EXERCISE PROMPT:
Within the listing below, please show every line carrying the string "data".

----

-- ==== Sys2Proof/Laws/State.lean ====
section
/-!
SUPPORT. What each update of the state leaves and sets, field by field.
-/

namespace Sys2Proof.Machine

@[simp] theorem State.respond_cap (s : State) (st : Status) (d : List Byte) : (s.respond st d).cap = s.cap := rfl
@[simp] theorem State.respond_mem (s : State) (st : Status) (d : List Byte) : (s.respond st d).mem = s.mem := rfl
@[simp] theorem State.respond_head (s : State) (st : Status) (d : List Byte) : (s.respond st d).head = s.head := rfl
@[simp] theorem State.respond_tail (s : State) (st : Status) (d : List Byte) : (s.respond st d).tail = s.tail := rfl
@[simp] theorem State.respond_full (s : State) (st : Status) (d : List Byte) : (s.respond st d).full = s.full := rfl
@[simp] theorem State.respond_status (s : State) (st : Status) (d : List Byte) : (s.respond st d).status = s.status := rfl
@[simp] theorem State.respond_hold (s : State) (st : Status) (d : List Byte) : (s.respond st d).hold = s.hold := rfl
@[simp] theorem State.respond_initialised (s : State) (st : Status) (d : List Byte) : (s.respond st d).initialised = s.initialised := rfl
@[simp] theorem State.respond_abandoned (s : State) (st : Status) (d : List Byte) : (s.respond st d).abandoned = s.abandoned := rfl
@[simp] theorem State.respond_moves (s : State) (st : Status) (d : List Byte) : (s.respond st d).moves = s.moves := rfl
@[simp] theorem State.respond_responses (s : State) (st : Status) (d : List Byte) : (s.respond st d).responses = s.responses ++ [{ status := st, data := d }] := rfl
@[simp] theorem State.respond_events (s : State) (st : Status) (d : List Byte) : (s.respond st d).events = s.events := rfl

@[simp] theorem State.respondNat_cap (s : State) (v : Nat) : (s.respondNat v).cap = s.cap := rfl
@[simp] theorem State.respondNat_mem (s : State) (v : Nat) : (s.respondNat v).mem = s.mem := rfl
@[simp] theorem State.respondNat_head (s : State) (v : Nat) : (s.respondNat v).head = s.head := rfl
@[simp] theorem State.respondNat_tail (s : State) (v : Nat) : (s.respondNat v).tail = s.tail := rfl
@[simp] theorem State.respondNat_full (s : State) (v : Nat) : (s.respondNat v).full = s.full := rfl
@[simp] theorem State.respondNat_status (s : State) (v : Nat) : (s.respondNat v).status = s.status := rfl
@[simp] theorem State.respondNat_hold (s : State) (v : Nat) : (s.respondNat v).hold = s.hold := rfl
@[simp] theorem State.respondNat_initialised (s : State) (v : Nat) : (s.respondNat v).initialised = s.initialised := rfl
@[simp] theorem State.respondNat_abandoned (s : State) (v : Nat) : (s.respondNat v).abandoned = s.abandoned := rfl
@[simp] theorem State.respondNat_moves (s : State) (v : Nat) : (s.respondNat v).moves = s.moves := rfl
@[simp] theorem State.respondNat_responses (s : State) (v : Nat) : (s.respondNat v).responses = s.responses ++ [{ status := .ok, data := bytesLE32 (BitVec.ofNat 32 v) }] := rfl
@[simp] theorem State.respondNat_events (s : State) (v : Nat) : (s.respondNat v).events = s.events := rfl

@[simp] theorem State.consume_cap (s : State) (n : Nat) : (s.consume n).cap = s.cap := rfl
@[simp] theorem State.consume_mem (s : State) (n : Nat) : (s.consume n).mem = s.mem := rfl
@[simp] theorem State.consume_head (s : State) (n : Nat) : (s.consume n).head = s.head := rfl
@[simp] theorem State.consume_tail (s : State) (n : Nat) : (s.consume n).tail = (s.tail + n) % s.cap := rfl
@[simp] theorem State.consume_full (s : State) (n : Nat) : (s.consume n).full = false := rfl
@[simp] theorem State.consume_status (s : State) (n : Nat) : (s.consume n).status = s.status := rfl
@[simp] theorem State.consume_hold (s : State) (n : Nat) : (s.consume n).hold = s.hold := rfl
@[simp] theorem State.consume_initialised (s : State) (n : Nat) : (s.consume n).initialised = s.initialised := rfl
@[simp] theorem State.consume_abandoned (s : State) (n : Nat) : (s.consume n).abandoned = s.abandoned := rfl
@[simp] theorem State.consume_moves (s : State) (n : Nat) : (s.consume n).moves = s.moves := rfl
@[simp] theorem State.consume_responses (s : State) (n : Nat) : (s.consume n).responses = s.responses := rfl
@[simp] theorem State.consume_events (s : State) (n : Nat) : (s.consume n).events = s.events := rfl

@[simp] theorem State.pushByte_cap (s : State) (b : Byte) : (s.pushByte b).cap = s.cap := rfl
@[simp] theorem State.pushByte_mem (s : State) (b : Byte) : (s.pushByte b).mem = Memory.write s.mem s.head b := rfl
@[simp] theorem State.pushByte_head (s : State) (b : Byte) : (s.pushByte b).head = (s.head + 1) % s.cap := rfl
@[simp] theorem State.pushByte_tail (s : State) (b : Byte) : (s.pushByte b).tail = (if s.full then (s.tail + 1) % s.cap else s.tail) := rfl
@[simp] theorem State.pushByte_full (s : State) (b : Byte) : (s.pushByte b).full = fullAfterPush ((s.head + 1) % s.cap) (if s.full then (s.tail + 1) % s.cap else s.tail) := rfl
@[simp] theorem State.pushByte_status (s : State) (b : Byte) : (s.pushByte b).status = s.status := rfl
@[simp] theorem State.pushByte_hold (s : State) (b : Byte) : (s.pushByte b).hold = s.hold := rfl
@[simp] theorem State.pushByte_initialised (s : State) (b : Byte) : (s.pushByte b).initialised = s.initialised := rfl
@[simp] theorem State.pushByte_abandoned (s : State) (b : Byte) : (s.pushByte b).abandoned = s.abandoned := rfl
@[simp] theorem State.pushByte_moves (s : State) (b : Byte) : (s.pushByte b).moves = s.moves := rfl
@[simp] theorem State.pushByte_responses (s : State) (b : Byte) : (s.pushByte b).responses = s.responses := rfl
@[simp] theorem State.pushByte_events (s : State) (b : Byte) : (s.pushByte b).events = s.events := rfl

@[simp] theorem State.raise_cap (s : State) (c : Cause) : (s.raise c).cap = s.cap := rfl
@[simp] theorem State.raise_mem (s : State) (c : Cause) : (s.raise c).mem = s.mem := rfl
@[simp] theorem State.raise_head (s : State) (c : Cause) : (s.raise c).head = s.head := rfl
@[simp] theorem State.raise_tail (s : State) (c : Cause) : (s.raise c).tail = s.tail := rfl
@[simp] theorem State.raise_full (s : State) (c : Cause) : (s.raise c).full = s.full := rfl
@[simp] theorem State.raise_status (s : State) (c : Cause) : (s.raise c).status = statusAfterFault s c := rfl
@[simp] theorem State.raise_hold (s : State) (c : Cause) : (s.raise c).hold = s.hold := rfl
@[simp] theorem State.raise_initialised (s : State) (c : Cause) : (s.raise c).initialised = s.initialised := rfl
@[simp] theorem State.raise_abandoned (s : State) (c : Cause) : (s.raise c).abandoned = s.abandoned := rfl
@[simp] theorem State.raise_moves (s : State) (c : Cause) : (s.raise c).moves = s.moves := rfl
@[simp] theorem State.raise_responses (s : State) (c : Cause) : (s.raise c).responses = s.responses ++ [{ status := c.response, data := [] }] := rfl
@[simp] theorem State.raise_events (s : State) (c : Cause) : (s.raise c).events = s.events := rfl

@[simp] theorem State.applyReset_cap (s : State) : (s.applyReset).cap = s.cap := rfl
@[simp] theorem State.applyReset_mem (s : State) : (s.applyReset).mem = [] := rfl
@[simp] theorem State.applyReset_head (s : State) : (s.applyReset).head = 0 := rfl
@[simp] theorem State.applyReset_tail (s : State) : (s.applyReset).tail = 0 := rfl
@[simp] theorem State.applyReset_full (s : State) : (s.applyReset).full = false := rfl
@[simp] theorem State.applyReset_status (s : State) : (s.applyReset).status = 0 := rfl
@[simp] theorem State.applyReset_hold (s : State) : (s.applyReset).hold = none := rfl
@[simp] theorem State.applyReset_initialised (s : State) : (s.applyReset).initialised = s.initialised := rfl
@[simp] theorem State.applyReset_abandoned (s : State) : (s.applyReset).abandoned = s.abandoned := rfl
@[simp] theorem State.applyReset_moves (s : State) : (s.applyReset).moves = s.moves := rfl
@[simp] theorem State.applyReset_responses (s : State) : (s.applyReset).responses = s.responses := rfl
@[simp] theorem State.applyReset_events (s : State) : (s.applyReset).events = s.events := rfl

@[simp] theorem State.assertReset_cap (s : State) : (assertReset s).cap = s.cap := rfl
@[simp] theorem State.assertReset_mem (s : State) : (assertReset s).mem = [] := rfl
@[simp] theorem State.assertReset_head (s : State) : (assertReset s).head = 0 := rfl
@[simp] theorem State.assertReset_tail (s : State) : (assertReset s).tail = 0 := rfl
@[simp] theorem State.assertReset_full (s : State) : (assertReset s).full = false := rfl
@[simp] theorem State.assertReset_status (s : State) : (assertReset s).status = 0 := rfl
@[simp] theorem State.assertReset_hold (s : State) : (assertReset s).hold = none := rfl
@[simp] theorem State.assertReset_initialised (s : State) : (assertReset s).initialised = true := rfl
@[simp] theorem State.assertReset_abandoned (s : State) : (assertReset s).abandoned = (s.initialised && (s.hold.isSome || s.abandoned)) := rfl
@[simp] theorem State.assertReset_moves (s : State) : (assertReset s).moves = s.moves := rfl
@[simp] theorem State.assertReset_responses (s : State) : (assertReset s).responses = s.responses := rfl
@[simp] theorem State.assertReset_events (s : State) : (assertReset s).events = s.events := rfl

@[simp] theorem State.withCommand_cap (s : State) (w : Word) (d : List Byte) : (s.withCommand w d).cap = s.cap := rfl
@[simp] theorem State.withCommand_mem (s : State) (w : Word) (d : List Byte) : (s.withCommand w d).mem = s.mem := rfl
@[simp] theorem State.withCommand_head (s : State) (w : Word) (d : List Byte) : (s.withCommand w d).head = s.head := rfl
@[simp] theorem State.withCommand_tail (s : State) (w : Word) (d : List Byte) : (s.withCommand w d).tail = s.tail := rfl
@[simp] theorem State.withCommand_full (s : State) (w : Word) (d : List Byte) : (s.withCommand w d).full = s.full := rfl
@[simp] theorem State.withCommand_status (s : State) (w : Word) (d : List Byte) : (s.withCommand w d).status = s.status := rfl
@[simp] theorem State.withCommand_hold (s : State) (w : Word) (d : List Byte) : (s.withCommand w d).hold = none := rfl
@[simp] theorem State.withCommand_initialised (s : State) (w : Word) (d : List Byte) : (s.withCommand w d).initialised = true := rfl
@[simp] theorem State.withCommand_abandoned (s : State) (w : Word) (d : List Byte) : (s.withCommand w d).abandoned = s.abandoned := rfl
@[simp] theorem State.withCommand_moves (s : State) (w : Word) (d : List Byte) : (s.withCommand w d).moves = .command w d :: s.moves := rfl
@[simp] theorem State.withCommand_responses (s : State) (w : Word) (d : List Byte) : (s.withCommand w d).responses = s.responses := rfl
@[simp] theorem State.withCommand_events (s : State) (w : Word) (d : List Byte) : (s.withCommand w d).events = s.events := rfl

@[simp] theorem State.resetAt_cap (cap : Nat) : (State.resetAt cap).cap = cap := rfl
@[simp] theorem State.resetAt_mem (cap : Nat) : (State.resetAt cap).mem = [] := rfl
@[simp] theorem State.resetAt_head (cap : Nat) : (State.resetAt cap).head = 0 := rfl
@[simp] theorem State.resetAt_tail (cap : Nat) : (State.resetAt cap).tail = 0 := rfl
@[simp] theorem State.resetAt_full (cap : Nat) : (State.resetAt cap).full = false := rfl
@[simp] theorem State.resetAt_status (cap : Nat) : (State.resetAt cap).status = 0 := rfl
@[simp] theorem State.resetAt_hold (cap : Nat) : (State.resetAt cap).hold = none := rfl
@[simp] theorem State.resetAt_initialised (cap : Nat) : (State.resetAt cap).initialised = true := rfl
@[simp] theorem State.resetAt_abandoned (cap : Nat) : (State.resetAt cap).abandoned = false := rfl
@[simp] theorem State.resetAt_moves (cap : Nat) : (State.resetAt cap).moves = [] := rfl
@[simp] theorem State.resetAt_responses (cap : Nat) : (State.resetAt cap).responses = [] := rfl
@[simp] theorem State.resetAt_events (cap : Nat) : (State.resetAt cap).events = [] := rfl

/-! The fields that RB_PUSH never writes (R100). -/

@[simp] theorem State.push_cap (s : State) (d : List Byte) : (s.push d).cap = s.cap := by
  unfold State.push
  induction d generalizing s with
  | nil => rfl
  | cons b d ih => simpa using ih (s.pushByte b)

@[simp] theorem State.push_status (s : State) (d : List Byte) : (s.push d).status = s.status := by
  unfold State.push
  induction d generalizing s with
  | nil => rfl
  | cons b d ih => simpa using ih (s.pushByte b)

@[simp] theorem State.push_hold (s : State) (d : List Byte) : (s.push d).hold = s.hold := by
  unfold State.push
  induction d generalizing s with
  | nil => rfl
  | cons b d ih => simpa using ih (s.pushByte b)

@[simp] theorem State.push_initialised (s : State) (d : List Byte) : (s.push d).initialised = s.initialised := by
  unfold State.push
  induction d generalizing s with
  | nil => rfl
  | cons b d ih => simpa using ih (s.pushByte b)

@[simp] theorem State.push_abandoned (s : State) (d : List Byte) : (s.push d).abandoned = s.abandoned := by
  unfold State.push
  induction d generalizing s with
  | nil => rfl
  | cons b d ih => simpa using ih (s.pushByte b)

@[simp] theorem State.push_moves (s : State) (d : List Byte) : (s.push d).moves = s.moves := by
  unfold State.push
  induction d generalizing s with
  | nil => rfl
  | cons b d ih => simpa using ih (s.pushByte b)

@[simp] theorem State.push_responses (s : State) (d : List Byte) : (s.push d).responses = s.responses := by
  unfold State.push
  induction d generalizing s with
  | nil => rfl
  | cons b d ih => simpa using ih (s.pushByte b)

@[simp] theorem State.push_events (s : State) (d : List Byte) : (s.push d).events = s.events := by
  unfold State.push
  induction d generalizing s with
  | nil => rfl
  | cons b d ih => simpa using ih (s.pushByte b)

theorem State.push_nil (s : State) : s.push [] = s := rfl

theorem State.push_cons (s : State) (b : Byte) (d : List Byte) : s.push (b :: d) = (s.pushByte b).push d := rfl

theorem State.push_append (s : State) (d e : List Byte) : s.push (d ++ e) = (s.push d).push e := by
  simp [State.push]

end Sys2Proof.Machine
end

----

SOLUTION BELOW:
@[simp] theorem State.respond_responses (s : State) (st : Status) (d : List Byte) : (s.respond st d).responses = s.responses ++ [{ status := st, data := d }] := rfl
@[simp] theorem State.respondNat_responses (s : State) (v : Nat) : (s.respondNat v).responses = s.responses ++ [{ status := .ok, data := bytesLE32 (BitVec.ofNat 32 v) }] := rfl
@[simp] theorem State.raise_responses (s : State) (c : Cause) : (s.raise c).responses = s.responses ++ [{ status := c.response, data := [] }] := rfl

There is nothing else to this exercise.